§ **Work task**: Please retype all of the following entries exactly.

§ **Dataset entries**:
======

theorem execXtalReturn_runs (s : State) : Runs 66846709 s (execXtalReturn s) := by
  unfold execXtalReturn
  repeat' with_reducible first
    | apply Runs.next
    | exact Same.refl _
    | apply Same.step (m := 67108855) (by decide) (State.raise_same ..)
    | apply Same.step (m := 67108861) (by decide) (State.set_same ..)
    | apply Same.step (m := 66846719) (by decide) (State.mapPwr_same ..)
    | apply Same.trans _ (foldl_same _ _ _ (fun _ _ => ?_))
    | apply Same.trans _ (foldl_same1 _ _ _ (fun _ _ => ?_))
    | apply Same.ite
    | apply Same.ite1
    | apply Same.ite2
    | extract_lets
    | split
    | dsimp -zeta only
    | dsimp +zetaDelta only

theorem execX32kLost_runs (s : State) : Runs 66846709 s (execX32kLost s) := by
  unfold execX32kLost
  repeat' with_reducible first
    | apply Runs.next
    | exact Same.refl _
    | apply Same.step (m := 67108855) (by decide) (State.raise_same ..)
    | apply Same.step (m := 67108861) (by decide) (State.set_same ..)
    | apply Same.step (m := 66846719) (by decide) (State.mapPwr_same ..)
    | apply Same.trans _ (foldl_same _ _ _ (fun _ _ => ?_))
    | apply Same.trans _ (foldl_same1 _ _ _ (fun _ _ => ?_))
    | apply Same.ite
    | apply Same.ite1
    | apply Same.ite2
    | extract_lets
    | split
    | dsimp -zeta only
    | dsimp +zetaDelta only

theorem execToPll_runs (p : Path) (s : State) : Runs 1 s (execToPll p s) := by
  unfold execToPll
  repeat' with_reducible first
    | apply Runs.next
    | exact Same.refl _
    | apply Same.step (m := 1) (by decide) (State.write_same ..)
    | apply Same.trans _ (foldl_same _ _ _ (fun _ _ => ?_))
    | apply Same.trans _ (foldl_same1 _ _ _ (fun _ _ => ?_))
    | apply Same.ite
    | apply Same.ite1
    | apply Same.ite2
    | extract_lets
    | split
    | dsimp -zeta only
    | dsimp +zetaDelta only

theorem execPllSwitchDone_runs (s : State) : Runs 16379685 s (execPllSwitchDone s) := by
  unfold execPllSwitchDone
  repeat' with_reducible first
    | apply Runs.next
    | exact Same.refl _
    | apply Same.step (m := 16379685) (by decide) (State.onPll_same ..)
    | apply Same.trans _ (foldl_same _ _ _ (fun _ _ => ?_))
    | apply Same.trans _ (foldl_same1 _ _ _ (fun _ _ => ?_))
    | apply Same.ite
    | apply Same.ite1
    | apply Same.ite2
    | extract_lets
    | split
    | dsimp -zeta only
    | dsimp +zetaDelta only

theorem execClkSwap_runs (p : Path) (s : State) : Runs 1 s (execClkSwap p s) := by
  unfold execClkSwap
  repeat' with_reducible first
    | apply Runs.next
    | exact Same.refl _
    | apply Same.step (m := 1) (by decide) (State.write_same ..)
    | apply Same.trans _ (foldl_same _ _ _ (fun _ _ => ?_))
    | apply Same.trans _ (foldl_same1 _ _ _ (fun _ _ => ?_))
    | apply Same.ite
    | apply Same.ite1
    | apply Same.ite2
    | extract_lets
    | split
    | dsimp -zeta only
    | dsimp +zetaDelta only

theorem execPorstN_runs (s : State) : Runs 1 s (execPorstN s) := by
  unfold execPorstN
  repeat' with_reducible first
    | apply Runs.next
    | exact Same.refl _
    | apply Same.step (m := 1) (by decide) (State.porst_same ..)
    | apply Same.trans _ (foldl_same _ _ _ (fun _ _ => ?_))
    | apply Same.trans _ (foldl_same1 _ _ _ (fun _ _ => ?_))
    | apply Same.ite
    | apply Same.ite1
    | apply Same.ite2
    | extract_lets
    | split
    | dsimp -zeta only
    | dsimp +zetaDelta only

theorem execWarmN_runs (s : State) : Runs 1 s (execWarmN s) := by
  unfold execWarmN
  repeat' with_reducible first
    | apply Runs.next
    | exact Same.refl _
    | apply Same.step (m := 1) (by decide) (State.warmPin_same ..)
    | apply Same.trans _ (foldl_same _ _ _ (fun _ _ => ?_))
    | apply Same.trans _ (foldl_same1 _ _ _ (fun _ _ => ?_))
    | apply Same.ite
    | apply Same.ite1
    | apply Same.ite2
    | extract_lets
    | split
    | dsimp -zeta only
    | dsimp +zetaDelta only

theorem execRstCmdWarm_runs (p : Path) (key : BitVec 8) (s : State) : Runs 1 s (execRstCmdWarm p key s) := by
  unfold execRstCmdWarm
  repeat' with_reducible first
    | apply Runs.next
    | exact Same.refl _
    | apply Same.step (m := 1) (by decide) (State.write_same ..)
    | apply Same.trans _ (foldl_same _ _ _ (fun _ _ => ?_))
    | apply Same.trans _ (foldl_same1 _ _ _ (fun _ _ => ?_))
    | apply Same.ite
    | apply Same.ite1
    | apply Same.ite2
    | extract_lets
    | split
    | dsimp -zeta only
    | dsimp +zetaDelta only

theorem execImageVerified_runs (img : FwImage) (s : State) : Runs 26869733 s (execImageVerified img s) := by
  unfold execImageVerified
  repeat' with_reducible first
    | apply Runs.next
    | exact Same.refl _
    | apply Same.step (m := 26869733) (by decide) (State.imageVerified_same ..)
    | apply Same.trans _ (foldl_same _ _ _ (fun _ _ => ?_))
    | apply Same.trans _ (foldl_same1 _ _ _ (fun _ _ => ?_))
    | apply Same.ite
    | apply Same.ite1
    | apply Same.ite2
    | extract_lets
    | split
    | dsimp -zeta only
    | dsimp +zetaDelta only

theorem execBootWatchdog_runs (s : State) : Runs 1 s (execBootWatchdog s) := by
  unfold execBootWatchdog
  repeat' with_reducible first
    | apply Runs.next
    | exact Same.refl _
    | apply Same.step (m := 1) (by decide) (State.warmStart_same ..)
    | apply Same.trans _ (foldl_same _ _ _ (fun _ _ => ?_))
    | apply Same.trans _ (foldl_same1 _ _ _ (fun _ _ => ?_))
    | apply Same.ite
    | apply Same.ite1
    | apply Same.ite2
    | extract_lets
    | split
    | dsimp -zeta only
    | dsimp +zetaDelta only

======

§ **Exercise result**:
theorem execXtalReturn_runs (s : State) : Runs 66846709 s (execXtalReturn s) := by
  unfold execXtalReturn
  repeat' with_reducible first
    | apply Runs.next
    | exact Same.refl _
    | apply Same.step (m := 67108855) (by decide) (State.raise_same ..)
    | apply Same.step (m := 67108861) (by decide) (State.set_same ..)
    | apply Same.step (m := 66846719) (by decide) (State.mapPwr_same ..)
    | apply Same.trans _ (foldl_same _ _ _ (fun _ _ => ?_))
    | apply Same.trans _ (foldl_same1 _ _ _ (fun _ _ => ?_))
    | apply Same.ite
    | apply Same.ite1
    | apply Same.ite2
    | extract_lets
    | split
    | dsimp -zeta only
    | dsimp +zetaDelta only

theorem execX32kLost_runs (s : State) : Runs 66846709 s (execX32kLost s) := by
  unfold execX32kLost
  repeat' with_reducible first
    | apply Runs.next
    | exact Same.refl _
    | apply Same.step (m := 67108855) (by decide) (State.raise_same ..)
    | apply Same.step (m := 67108861) (by decide) (State.set_same ..)
    | apply Same.step (m := 66846719) (by decide) (State.mapPwr_same ..)
    | apply Same.trans _ (foldl_same _ _ _ (fun _ _ => ?_))
    | apply Same.trans _ (foldl_same1 _ _ _ (fun _ _ => ?_))
    | apply Same.ite
    | apply Same.ite1
    | apply Same.ite2
    | extract_lets
    | split
    | dsimp -zeta only
    | dsimp +zetaDelta only

theorem execToPll_runs (p : Path) (s : State) : Runs 1 s (execToPll p s) := by
  unfold execToPll
  repeat' with_reducible first
    | apply Runs.next
    | exact Same.refl _
    | apply Same.step (m := 1) (by decide) (State.write_same ..)
    | apply Same.trans _ (foldl_same _ _ _ (fun _ _ => ?_))
    | apply Same.trans _ (foldl_same1 _ _ _ (fun _ _ => ?_))
    | apply Same.ite
    | apply Same.ite1
    | apply Same.ite2
    | extract_lets
    | split
    | dsimp -zeta only
    | dsimp +zetaDelta only

theorem execPllSwitchDone_runs (s : State) : Runs 16379685 s (execPllSwitchDone s) := by
  unfold execPllSwitchDone
  repeat' with_reducible first
    | apply Runs.next
    | exact Same.refl _
    | apply Same.step (m := 16379685) (by decide) (State.onPll_same ..)
    | apply Same.trans _ (foldl_same _ _ _ (fun _ _ => ?_))
    | apply Same.trans _ (foldl_same1 _ _ _ (fun _ _ => ?_))
    | apply Same.ite
    | apply Same.ite1
    | apply Same.ite2
    | extract_lets
    | split
    | dsimp -zeta only
    | dsimp +zetaDelta only

theorem execClkSwap_runs (p : Path) (s : State) : Runs 1 s (execClkSwap p s) := by
  unfold execClkSwap
  repeat' with_reducible first
    | apply Runs.next
    | exact Same.refl _
    | apply Same.step (m := 1) (by decide) (State.write_same ..)
    | apply Same.trans _ (foldl_same _ _ _ (fun _ _ => ?_))
    | apply Same.trans _ (foldl_same1 _ _ _ (fun _ _ => ?_))
    | apply Same.ite
    | apply Same.ite1
    | apply Same.ite2
    | extract_lets
    | split
    | dsimp -zeta only
    | dsimp +zetaDelta only

theorem execPorstN_runs (s : State) : Runs 1 s (execPorstN s) := by
  unfold execPorstN
  repeat' with_reducible first
    | apply Runs.next
    | exact Same.refl _
    | apply Same.step (m := 1) (by decide) (State.porst_same ..)
    | apply Same.trans _ (foldl_same _ _ _ (fun _ _ => ?_))
    | apply Same.trans _ (foldl_same1 _ _ _ (fun _ _ => ?_))
    | apply Same.ite
    | apply Same.ite1
    | apply Same.ite2
    | extract_lets
    | split
    | dsimp -zeta only
    | dsimp +zetaDelta only

theorem execWarmN_runs (s : State) : Runs 1 s (execWarmN s) := by
  unfold execWarmN
  repeat' with_reducible first
    | apply Runs.next
    | exact Same.refl _
    | apply Same.step (m := 1) (by decide) (State.warmPin_same ..)
    | apply Same.trans _ (foldl_same _ _ _ (fun _ _ => ?_))
    | apply Same.trans _ (foldl_same1 _ _ _ (fun _ _ => ?_))
    | apply Same.ite
    | apply Same.ite1
    | apply Same.ite2
    | extract_lets
    | split
    | dsimp -zeta only
    | dsimp +zetaDelta only

theorem execRstCmdWarm_runs (p : Path) (key : BitVec 8) (s : State) : Runs 1 s (execRstCmdWarm p key s) := by
  unfold execRstCmdWarm
  repeat' with_reducible first
    | apply Runs.next
    | exact Same.refl _
    | apply Same.step (m := 1) (by decide) (State.write_same ..)
    | apply Same.trans _ (foldl_same _ _ _ (fun _ _ => ?_))
    | apply Same.trans _ (foldl_same1 _ _ _ (fun _ _ => ?_))
    | apply Same.ite
    | apply Same.ite1
    | apply Same.ite2
    | extract_lets
    | split
    | dsimp -zeta only
    | dsimp +zetaDelta only

theorem execImageVerified_runs (img : FwImage) (s : State) : Runs 26869733 s (execImageVerified img s) := by
  unfold execImageVerified
  repeat' with_reducible first
    | apply Runs.next
    | exact Same.refl _
    | apply Same.step (m := 26869733) (by decide) (State.imageVerified_same ..)
    | apply Same.trans _ (foldl_same _ _ _ (fun _ _ => ?_))
    | apply Same.trans _ (foldl_same1 _ _ _ (fun _ _ => ?_))
    | apply Same.ite
    | apply Same.ite1
    | apply Same.ite2
    | extract_lets
    | split
    | dsimp -zeta only
    | dsimp +zetaDelta only

theorem execBootWatchdog_runs (s : State) : Runs 1 s (execBootWatchdog s) := by
  unfold execBootWatchdog
  repeat' with_reducible first
    | apply Runs.next
    | exact Same.refl _
    | apply Same.step (m := 1) (by decide) (State.warmStart_same ..)
    | apply Same.trans _ (foldl_same _ _ _ (fun _ _ => ?_))
    | apply Same.trans _ (foldl_same1 _ _ _ (fun _ _ => ?_))
    | apply Same.ite
    | apply Same.ite1
    | apply Same.ite2
    | extract_lets
    | split
    | dsimp -zeta only
    | dsimp +zetaDelta only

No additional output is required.